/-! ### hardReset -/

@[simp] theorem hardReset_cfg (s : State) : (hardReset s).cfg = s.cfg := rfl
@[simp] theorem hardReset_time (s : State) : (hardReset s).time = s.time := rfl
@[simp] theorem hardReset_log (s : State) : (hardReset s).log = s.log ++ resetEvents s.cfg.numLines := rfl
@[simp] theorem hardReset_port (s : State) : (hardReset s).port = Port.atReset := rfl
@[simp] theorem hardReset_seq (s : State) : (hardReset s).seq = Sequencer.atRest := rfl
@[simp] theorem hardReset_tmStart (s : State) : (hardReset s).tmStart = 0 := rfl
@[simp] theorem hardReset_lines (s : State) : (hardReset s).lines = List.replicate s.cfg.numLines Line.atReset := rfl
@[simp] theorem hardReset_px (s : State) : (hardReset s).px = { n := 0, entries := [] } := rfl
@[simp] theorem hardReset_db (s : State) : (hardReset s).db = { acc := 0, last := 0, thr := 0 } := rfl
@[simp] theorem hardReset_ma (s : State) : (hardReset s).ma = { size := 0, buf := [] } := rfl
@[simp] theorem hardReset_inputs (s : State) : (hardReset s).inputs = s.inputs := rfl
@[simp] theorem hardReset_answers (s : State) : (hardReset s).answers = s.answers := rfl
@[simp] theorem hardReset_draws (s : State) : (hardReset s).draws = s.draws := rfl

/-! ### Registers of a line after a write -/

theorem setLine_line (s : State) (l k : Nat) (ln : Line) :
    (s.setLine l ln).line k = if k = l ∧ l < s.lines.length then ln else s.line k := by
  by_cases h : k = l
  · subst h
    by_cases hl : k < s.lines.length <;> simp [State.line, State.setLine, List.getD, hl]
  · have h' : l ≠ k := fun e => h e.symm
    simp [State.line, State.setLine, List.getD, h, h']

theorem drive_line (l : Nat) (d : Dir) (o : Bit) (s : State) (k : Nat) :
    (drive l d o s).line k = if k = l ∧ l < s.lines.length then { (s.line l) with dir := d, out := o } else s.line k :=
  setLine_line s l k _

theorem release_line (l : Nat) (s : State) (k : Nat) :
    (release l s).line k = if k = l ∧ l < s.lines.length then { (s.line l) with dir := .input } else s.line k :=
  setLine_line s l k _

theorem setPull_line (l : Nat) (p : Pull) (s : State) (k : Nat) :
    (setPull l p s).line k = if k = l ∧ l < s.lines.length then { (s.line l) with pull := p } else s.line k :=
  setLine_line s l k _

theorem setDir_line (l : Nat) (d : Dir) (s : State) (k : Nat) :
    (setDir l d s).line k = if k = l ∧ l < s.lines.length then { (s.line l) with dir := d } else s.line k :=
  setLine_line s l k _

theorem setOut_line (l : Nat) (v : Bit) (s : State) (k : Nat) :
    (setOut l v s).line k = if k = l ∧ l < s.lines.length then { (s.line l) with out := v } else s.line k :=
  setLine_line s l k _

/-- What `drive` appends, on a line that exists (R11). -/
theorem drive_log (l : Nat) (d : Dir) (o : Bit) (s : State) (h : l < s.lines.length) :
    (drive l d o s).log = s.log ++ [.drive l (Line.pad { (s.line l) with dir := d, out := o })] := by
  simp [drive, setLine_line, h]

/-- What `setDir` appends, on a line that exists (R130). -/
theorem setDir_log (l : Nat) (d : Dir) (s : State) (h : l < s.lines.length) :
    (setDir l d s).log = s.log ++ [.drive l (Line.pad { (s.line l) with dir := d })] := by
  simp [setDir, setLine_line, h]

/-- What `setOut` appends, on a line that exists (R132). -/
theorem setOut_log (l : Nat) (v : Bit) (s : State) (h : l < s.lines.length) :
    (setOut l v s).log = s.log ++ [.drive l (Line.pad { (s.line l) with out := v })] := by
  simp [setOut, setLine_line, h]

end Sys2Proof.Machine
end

-- Task brief --
Where a line of the entries contains "What", report that line.

-- Response --
/-- What `drive` appends, on a line that exists (R11). -/
/-- What `setDir` appends, on a line that exists (R130). -/
/-- What `setOut` appends, on a line that exists (R132). -/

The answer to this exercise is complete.